# Bayesian Machine Learning

### Preliminaries

- Goals
  - Introduction to Bayesian (i.e., probabilistic) modeling
- Materials
  - Mandatory
    - These lecture notes
  - Optional
    - Bishop pp. 68-74 (on the coin toss example)
    - [Ariel Caticha - 2012 - Entropic Inference and the Foundations of Physics](https://github.com/bertdv/BMLIP/blob/master/lessons/notebooks/files/Caticha-2012-Entropic-Inference-and-the-Foundations-of-Physics.pdf), pp.35-44 (section 2.9, on deriving Bayes rule for updating probabilities)
    - [David Blei - 2014 - Build, Compute, Critique, Repeat: Data Analysis with Latent Variable Models](https://github.com/bertdv/BMLIP/blob/master/lessons/notebooks/files/Blei-2014-Build-Compute-Critique-Repeat.pdf), on the _Build-Compute-Critique-Repeat_ design model.
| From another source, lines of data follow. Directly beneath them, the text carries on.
-- ==== Sys2Proof/Safety.lean ====
section
/-! DEFINITION. What claims are made in terms of: the invariant of R27, what a change leaves alone, the reading of R211 under
which no claim passes a fault, and the two conventional ends of a program (R89). -/

namespace Sys2Proof.Safety

open Sys2Proof.Machine

/-- A stack cell holds 0 or a post-fetch pc, 2..4096 (R27). -/
abbrev StackCellOk (w : Word) : Prop := w = 0 ∨ (2 ≤ w.toNat ∧ w.toNat ≤ 4096)

/-- The invariant of R27 (10_state.md): what the fields' types do not say already. -/
abbrev MachineInv (s : State) : Prop :=
  s.I.toNat ≤ 4095 ∧ s.pc.toNat ≤ 4098 ∧ (∀ k : Fin 16, StackCellOk (s.stack.get k)) ∧ s.mem.wf = true

/-- The parts of the state, one a field; a frame names those that may have changed. -/
inductive Part where
  | V | I | pc | stack | sp | DT | ST | FB | key | halted | drawReady | ir | mem | rand | randIdx | beep | diag
  deriving DecidableEq, Repr

/-- The part reads the same in both states: each register, stack cell, pixel, key flag and memory byte of it. -/
def Part.same (s t : State) : Part → Prop
  | .V => ∀ r, t.getV r = s.getV r
  | .I => t.I = s.I
  | .pc => t.pc = s.pc
  | .stack => ∀ k, t.getStack k = s.getStack k
  | .sp => t.sp = s.sp
  | .DT => t.DT = s.DT
  | .ST => t.ST = s.ST
  | .FB => ∀ k, t.pixel k = s.pixel k
  | .key => ∀ k, t.keyHeld k = s.keyHeld k
  | .halted => t.halted = s.halted
  | .drawReady => t.drawReady = s.drawReady
  | .ir => t.ir = s.ir
  | .mem => ∀ a, t.mem.read a = s.mem.read a
  | .rand => t.rand = s.rand
  | .randIdx => t.randIdx = s.randIdx
  | .beep => t.beep = s.beep
  | .diag => t.diag = s.diag

/-- The frame: every part but those listed reads the same in `t` as in `s`. -/
def UnchangedBut (changed : List Part) (s t : State) : Prop := ∀ p, p ∉ changed → Part.same s t p

/-- One step under the advice of R211: a cycle that returns a `diag` is a fault outcome. -/
def strictStep (s : State) : Host.Outcome State Fault Refusal :=
  match step s with
  | .next t =>
    match t.diag with
    | none => .next t
    | some d => .fault d.fault
  | .fault f => .fault f
  | .refused r => .refused r

/-- `k` cycles, none of which returned a `diag`: the premise R211 asks of a claim about a program. -/
def cleanRun : Nat → State → Host.Outcome State Fault Refusal
  | 0, s => .next s
  | k + 1, s =>
    match strictStep s with
    | .next t => cleanRun k t
    | .fault f => .fault f
    | .refused r => .refused r

/-- The jump-to-self end of a program: the word at `pc` is 1nnn with `nnn = pc` (R89). -/
def parked (s : State) : Bool :=
  match s.mem.readWord s.pc.toNat with
  | some w => decide (decodeWord w = .ok (.jp (s.pc.setWidth 12)))
  | none => false

/-- The faulted end of a program: the last cycle returned a `diag` and `halted` is set (R89). -/
def faulted (s : State) : Bool := s.halted && s.diag.isSome

/-- The model's `END_OF_RUN` (R89, D20; log 6): a program has finished when it is parked or has faulted. -/
def endOfRun (s : State) : Bool := parked s || faulted s

end Sys2Proof.Safety
end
### Challenge: Predicting a Coin Toss

- **Problem**: We observe a the following sequence of heads (h) and tails (t) when tossing the same coin repeatedly $$D=\{hthhtth\}\,.$$

- What is the probability that heads comes up next?

- **Solution**: later in this lecture. 

### The Bayesian Machine Learning Framework

- Suppose that your application is to predict a future observation $x$, based on $N$ past observations $D=\{x_1,\dotsc,x_N\}$.
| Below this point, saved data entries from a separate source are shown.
-- ==== Sys2Proof/Tests/Slice0.lean ====
section
/-! SUPPORT. The model's own tests.
Every expected value is from spec/: the vectors of 95_test_vectors.md by their ids, or the encodings of 30_encoding.md. -/

namespace Sys2Proof.Tests

open Sys2Proof.Machine

/-! ### WellFormed: ill-formed terms that each check refuses, beside one it accepts -/

/-- X-1, X-3, X-5, X-7, X-8, X-9, X-12 of 95_test_vectors.md: one illegal word a family and more. -/
theorem test_wordLegal_refuses :
    [0x0000, 0x01E0, 0x8008, 0x5001, 0x9001, 0xE000, 0xF0FF].all (fun w => !wordLegal w) = true := by decide

/-- F-10: 0x3000 is legal (conflict C4). -/
theorem test_wordLegal_accepts : wordLegal 0x3000 = true := by decide

/-- Z-4 and Z-5: 3584 bytes are accepted, 3585 refused. -/
theorem test_programFits :
    programFits (List.replicate 3584 0) = true ∧ programFits (List.replicate 3585 0) = false := by
  simp only [programFits, List.length_replicate]; decide

/-- Z-6: key index 16 is refused; 15 is the last one. -/
theorem test_keyIndexOk : keyIndexOk 15 = true ∧ keyIndexOk 16 = false := by decide

/-! ### Decode: one word written out from the spec's encoding for each constructor -/

theorem test_decode_cls : decodeWord 0x00E0 = .ok (.cls) := by decide
theorem test_decode_ret : decodeWord 0x00EE = .ok (.ret) := by decide
theorem test_decode_jp : decodeWord 0x1ABC = .ok (.jp 0xABC) := by decide
theorem test_decode_call : decodeWord 0x220C = .ok (.call 0x20C) := by decide
theorem test_decode_seImm : decodeWord 0x3100 = .ok (.seImm 1 0x00) := by decide
theorem test_decode_sneImm : decodeWord 0x4206 = .ok (.sneImm 2 0x06) := by decide
theorem test_decode_seReg : decodeWord 0x5340 = .ok (.seReg 3 4) := by decide
theorem test_decode_sneReg : decodeWord 0x9340 = .ok (.sneReg 3 4) := by decide
theorem test_decode_ldImm : decodeWord 0x6A7F = .ok (.ldImm 10 0x7F) := by decide
theorem test_decode_addImm : decodeWord 0x71FF = .ok (.addImm 1 0xFF) := by decide
theorem test_decode_ldReg : decodeWord 0x8120 = .ok (.ldReg 1 2) := by decide
theorem test_decode_orReg : decodeWord 0x8011 = .ok (.orReg 0 1) := by decide
theorem test_decode_andReg : decodeWord 0x8232 = .ok (.andReg 2 3) := by decide
theorem test_decode_xorReg : decodeWord 0x8453 = .ok (.xorReg 4 5) := by decide
theorem test_decode_addReg : decodeWord 0x8F14 = .ok (.addReg 15 1) := by decide
theorem test_decode_subReg : decodeWord 0x81F5 = .ok (.subReg 1 15) := by decide
theorem test_decode_shr : decodeWord 0x8016 = .ok (.shr 0 1) := by decide
theorem test_decode_subn : decodeWord 0x8017 = .ok (.subn 0 1) := by decide
theorem test_decode_shl : decodeWord 0x8F1E = .ok (.shl 15 1) := by decide
theorem test_decode_ldI : decodeWord 0xA300 = .ok (.ldI 0x300) := by decide
theorem test_decode_jpV0 : decodeWord 0xB2F8 = .ok (.jpV0 0x2F8) := by decide
theorem test_decode_rnd : decodeWord 0xC00F = .ok (.rnd 0 0x0F) := by decide
theorem test_decode_drw : decodeWord 0xD012 = .ok (.drw 0 1 2) := by decide
theorem test_decode_skp : decodeWord 0xE19E = .ok (.skp 1) := by decide
theorem test_decode_sknp : decodeWord 0xE1A1 = .ok (.sknp 1) := by decide
theorem test_decode_ldVxDT : decodeWord 0xF207 = .ok (.ldVxDT 2) := by decide
theorem test_decode_ldDTVx : decodeWord 0xF315 = .ok (.ldDTVx 3) := by decide
theorem test_decode_ldSTVx : decodeWord 0xF418 = .ok (.ldSTVx 4) := by decide
theorem test_decode_addI : decodeWord 0xF21E = .ok (.addI 2) := by decide
theorem test_decode_ldF : decodeWord 0xF329 = .ok (.ldF 3) := by decide
theorem test_decode_ldB : decodeWord 0xF033 = .ok (.ldB 0) := by decide
theorem test_decode_ldMemVx : decodeWord 0xF255 = .ok (.ldMemVx 2) := by decide
theorem test_decode_ldVxMem : decodeWord 0xF265 = .ok (.ldVxMem 2) := by decide
theorem test_decode_ldVxK : decodeWord 0xF10A = .ok (.ldVxK 1) := by decide

/-- The illegal words X-1 to X-13 of 95_test_vectors.md, each rejected by its family's name. -/
theorem test_decode_rejects :
    decodeWord 0x0000 = .error .family0 ∧ decodeWord 0x00E1 = .error .family0 ∧ decodeWord 0x01E0 = .error .family0 ∧
    decodeWord 0x0FFF = .error .family0 ∧ decodeWord 0x8008 = .error .family8 ∧ decodeWord 0x800F = .error .family8 ∧
    decodeWord 0x5001 = .error .family5 ∧ decodeWord 0x9001 = .error .family9 ∧ decodeWord 0xE000 = .error .familyE ∧
    decodeWord 0xE09F = .error .familyE ∧ decodeWord 0xF000 = .error .familyF ∧ decodeWord 0xF0FF = .error .familyF ∧
    decodeWord 0xF075 = .error .familyF := by decide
- The Bayesian design approach to solving this task involves four (repeatable) stages: 

  1. Model specification
  1. Parameter estimation (i.e., learning from an observed data set using Bayesian inference)
  1. Apply the model (e.g., to a prediction or classification task)
  1. Model evaluation (how well did we do?)
  

- In principle, based on the model evaluation results, you may want to re-specify your model and _repeat_ the design process (a few times), until model performance is acceptable. 

  
- Next, we discuss these four stages in a bit more detail.

### (1) Model specification

- Your first task is to propose a probabilistic model ($m$) for generating the observations $x$.

- A probabilistic model $m$ consists of a joint distribution $p(x,\theta|m)$ that relates observations $x$ to model parameters $\theta$. Usually, the model is proposed in the form of a data generating  distribution $p(x|\theta,m)$ and a prior $p(\theta|m)$. 

- _You_ are responsible to choose the data generating distribution $p(x|\theta)$ based on your physical understanding of the data generating process. (For simplicity, we dropped the given dependency on $m$ from the notation).
 

- _You_ must also choose the prior $p(\theta)$ to reflect what you know about the parameter values before you see the data $D$.
  

### (2) Parameter estimation

- Note that, for a given data set $D=\{x_1,x_2,\dots,x_N\}$ with _independent_ observations $x_n$, the likelihood is 
$$ p(D|\theta) = \prod_{n=1}^N p(x_n|\theta)\,,$$
so usually you select a model for generating one observation $x_n$ and then use (in-)dependence assumptions to combine these models into a likelihood function for the model parameters.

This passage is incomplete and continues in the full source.